А картошку, хотя она и предпочитала жареную, и жарила её превосходно, но, зная, что если она скажет, что лучше картошку пожарить, чем отварить, а в итоге ей назло картошку отварят, а не пожарят, то вывод был очевиден: она отказывалась от выбора, чтобы не испытывать разочарование.

Именно этот самый злой дух, который, казалось, был навеки погребён под многотонной толщей вод, гипнотизировал тех, кто имел счастье или несчастье быть знакомым с Айлин, и они ныряли, как безумные, прорывая один защитный слой за другим, пока не добрались и грубо не вскрыли это зловещее захоронение.

Это открытие так потрясло Виктора Андреевича, который боялся всего, что было ему непонятно, что он две недели находился в предынсультном состоянии, а, поправившись, избрал другую тактику: он стал измываться над снохой, заставляя её выполнять ненужную работу и уничтожая то, во что она вложила свой труд.

Он следил за ней, как коршун за котёнком, он даже не брезговал садиться на стуле внизу, когда обе пары беседовали наверху, чтобы не пропустить ни единого слова, чтобы знать точно, чего она хочет, чего она боится и чего она ожидает от будущего.

Так, услышав, что Айлин хотела бы выращивать цветы, он самолично, вызвав смятение у семейства, предложил ей в палисаднике коттеджа участок под цветник, заставил Шохина его вскопать, в процессе роста и созревания бутонов восхищался «золотыми руками» снохи, а когда цветник заиграл жёлто-красным огнём, случилось так, что приехавшая машина со щебёнкой разгрузилась прямо на клумбу.

На будущую весну Баринов-ст. стал подначивать сноху:

– Ну что, где тебе под цветы землю вскопать?

И был очень доволен, когда она отказалась.
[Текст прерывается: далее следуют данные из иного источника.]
-- ==== Sys2Proof/Machine/Params.lean ====
section
/-! DEFINITION. The values the open parameters of 00_scope.md R7 have in `State.reset`: "the default this spec uses in
every worked example and test vector". No statement about all states depends on them: the parameters are a field of
State (log 1). -/

namespace Sys2Proof.Machine

/-- Glyphs 0 to 3 of R24. PRESUMED: "[from general knowledge, not in source]" (log 2). -/
def fontGlyphs0to3 : Vector Byte 20 :=
  #v[0xF0, 0x90, 0x90, 0x90, 0xF0,  0x20, 0x60, 0x20, 0x20, 0x70,
     0xF0, 0x10, 0xF0, 0x80, 0xF0,  0xF0, 0x10, 0xF0, 0x10, 0xF0]

/-- Glyphs 4 to 7 of R24 (log 2). -/
def fontGlyphs4to7 : Vector Byte 20 :=
  #v[0x90, 0x90, 0xF0, 0x10, 0x10,  0xF0, 0x80, 0xF0, 0x10, 0xF0,
     0xF0, 0x80, 0xF0, 0x90, 0xF0,  0xF0, 0x10, 0x20, 0x40, 0x40]

/-- Glyphs 8 to B of R24 (log 2). -/
def fontGlyphs8toB : Vector Byte 20 :=
  #v[0xF0, 0x90, 0xF0, 0x90, 0xF0,  0xF0, 0x90, 0xF0, 0x10, 0xF0,
     0xF0, 0x90, 0xF0, 0x90, 0x90,  0xE0, 0x90, 0xE0, 0x90, 0xE0]

/-- Glyphs C to F of R24 (log 2). -/
def fontGlyphsCtoF : Vector Byte 20 :=
  #v[0xF0, 0x80, 0x80, 0x80, 0xF0,  0xE0, 0x90, 0x90, 0x90, 0xE0,
     0xF0, 0x80, 0xF0, 0x80, 0xF0,  0xF0, 0x80, 0xF0, 0x80, 0x80]

/-- The default of FONT: 16 glyphs of 5 bytes, glyph d at 5 * d (R24, D23). PRESUMED (log 2). -/
def defaultFont : Font := fontGlyphs0to3 ++ fontGlyphs4to7 ++ fontGlyphs8toB ++ fontGlyphsCtoF

/-- The default of SYS_POLICY is NOP (R7, D3; log 3). -/
def defaultSysPolicy : SysPolicy := .nop

/-- The default of SHIFT_SOURCE is VX (R7, D7; log 4). -/
def defaultShiftSource : ShiftSource := .vx

/-- The defaults of R7 together (log 1). -/
def defaultConfig : Config :=
  { sysPolicy := defaultSysPolicy, shiftSource := defaultShiftSource, font := defaultFont }

end Sys2Proof.Machine
end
И – ему бы промолчать – но чёрт наступил ему на корень языка и Баринов-ст. продолжил:

– Пасуешь перед трудностями? Боишься, что цементом засыпят?

Он ожидал сопротивления, но Айлин спокойнёхонько ответила:

– Нет, не боюсь.

– Чего не боишься? – вскипел свёкор.

– Что цементом засыпят. Копайте землю, хочу на это посмотреть!
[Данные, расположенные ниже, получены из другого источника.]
-- ==== Sys2Proof/Machine/Memory.lean ====
section
/-! DEFINITION. Memory (10_state.md R22, 20_memory.md R46 to R55): 4096 byte cells held as the list of those that
differ from what reset left there, addresses strictly rising. -/

namespace Sys2Proof.Machine

/-- MEM_SIZE (00_scope.md R6). -/
def memSize : Nat := 4096

/-- What an unlisted address reads as: what reset leaves there, FONT in 0x000..0x04F and 0 elsewhere (R34; log 12). -/
def Memory.initial (font : Font) (a : Nat) : Byte := if h : a < 80 then font[a] else 0

/-- The listed byte at an address, if any. -/
def Memory.lookup (a : Nat) : List Host.Cell → Option Byte
  | [] => none
  | (b, v) :: m => if a = b then some v else lookup a m

/-- `mem[a]`: raw access, no check (R10). -/
def Memory.read (font : Font) (m : List Host.Cell) (a : Nat) : Byte :=
  (Memory.lookup a m).getD (Memory.initial font a)

/-- The list without any entry for `a`. -/
def Memory.erase (a : Nat) : List Host.Cell → List Host.Cell
  | [] => []
  | (b, w) :: m => if a = b then erase a m else (b, w) :: erase a m

/-- The list with the entry `(a, v)`, in its place. -/
def Memory.insert (a : Nat) (v : Byte) : List Host.Cell → List Host.Cell
  | [] => [(a, v)]
  | (b, w) :: m =>
    if a < b then (a, v) :: (b, w) :: m
    else if a = b then (a, v) :: m
    else (b, w) :: insert a v m

/-- `mem[a] <- v`: changes exactly the addressed cell (10_state.md R36) and keeps the canonical form. -/
def Memory.write (font : Font) (m : List Host.Cell) (a : Nat) (v : Byte) : List Host.Cell :=
  if v = Memory.initial font a then Memory.erase a m else Memory.insert a v m

/-- Every listed address lies above `lo`, the addresses rise strictly, lie in the address space (R22), and no entry
equals what an unlisted address reads as. -/
def Memory.wfFrom (font : Font) : Option Nat → List Host.Cell → Bool
  | _, [] => true
  | lo, (a, v) :: m =>
    lo.all (· < a) && decide (a < memSize) && v != Memory.initial font a && wfFrom font (some a) m

/-- The canonical form. -/
def Memory.wf (font : Font) (m : List Host.Cell) : Bool := Memory.wfFrom font none m

/-- `mem[a]` of the machine. -/
def State.readByte (s : State) (a : Nat) : Byte := Memory.read s.cfg.font s.mem a

/-- `mem[a] <- v` of the machine. -/
def State.writeByte (s : State) (a : Nat) (v : Byte) : State :=
  { s with mem := Memory.write s.cfg.font s.mem a v }

/-- The bytes at `base`, `base + 1`, ..., `count` of them, in ascending order (R48). -/
def State.readBlock (s : State) (base count : Nat) : List Byte :=
  (List.range count).map fun k => s.readByte (base + k)

/-- The bytes of a list stored at `base`, `base + 1`, ... in ascending order (R48). -/
def State.writeBlock (s : State) (base : Nat) : List Byte → State
  | [] => s
  | v :: vs => (s.writeByte base v).writeBlock (base + 1) vs

end Sys2Proof.Machine
end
Взбешенный Виктор Андреевич налегал на лопату, пока у него не свело спину. Айлин посадила цветник по всем правилам: по бордюрам – бархатцы и петунию, чуть дальше – космею, левкой и циннию, а в самой середине – амаранты и подсолнухи.
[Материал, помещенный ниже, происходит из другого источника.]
-- ==== Sys2Proof/Machine/Keys.lean ====
section
/-! DEFINITION. Key instructions: SKP, SKNP, LD Vx, K (46_keys.md R151 to R154). -/

namespace Sys2Proof.Machine

/-- `keys[k]` for the full 8-bit k; none when k has no entry (R151). -/
def State.keyPressed (s : State) (k : Byte) : Option Bool := s.keys[k.toNat]?

/-- KeyIndexViolation(k) (R151, R181, R183). -/
def State.raiseKeyIndex (s : State) (op : Word) (k : Byte) : State :=
  s.raise .keyIndexViolation op (k.setWidth 16)

/-- R152. -/
def execSkp (x : Reg) (s : State) : Result :=
  match s.keyPressed (s.readV x) with
  | none => .next (s.raiseKeyIndex (encode (.skp x)) (s.readV x))
  | some pressed => .next (s.skipIf pressed)

/-- R153. -/
def execSknp (x : Reg) (s : State) : Result :=
  match s.keyPressed (s.readV x) with
  | none => .next (s.raiseKeyIndex (encode (.sknp x)) (s.readV x))
  | some pressed => .next (s.skipIf (!pressed))

/-- R154: takes the host's answer; with none there yet the block holds inside ReadKey, nothing else changes and pc still
holds the address of the Fx0A (R40; log 6). It does not read `keys`. -/
def execLdVxK (x : Reg) (s : State) : Result :=
  match s.keyIn with
  | [] => .next s.await
  | k :: _ => .next ((s.answered.writeV x (k.setWidth 8)).advance 2)

end Sys2Proof.Machine
end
Далее она ухаживала за растениями с неизменной дьявольской эсэсэвской улыбочкой, и вот уже эту улыбочку никто из членов семейства стереть с её лица не мог. И они опять злились, и всё в семье шло наперекосяк: то град оббил всю малину, то о новенькую тойоту возвращающихся из гостей Шохина с Натальей шаркнулась другая иномарка – беременная вторым ребёнком Наталья стукнулась лбом, и виноватый водитель оказался из «крутых», так что ремонт пришлось проводить из своих личных и кровных, то Виктор Андреевич подавился рыбьей костью, то Лиза, пятилетняя дочь Натальи Викторовны и Шохин, свалилась с лестницы, ведущий на нижний уровень, и сломала нос, да так, что пришлось делать несколько пластических операций, и только проклятой снохе ничего не делалось.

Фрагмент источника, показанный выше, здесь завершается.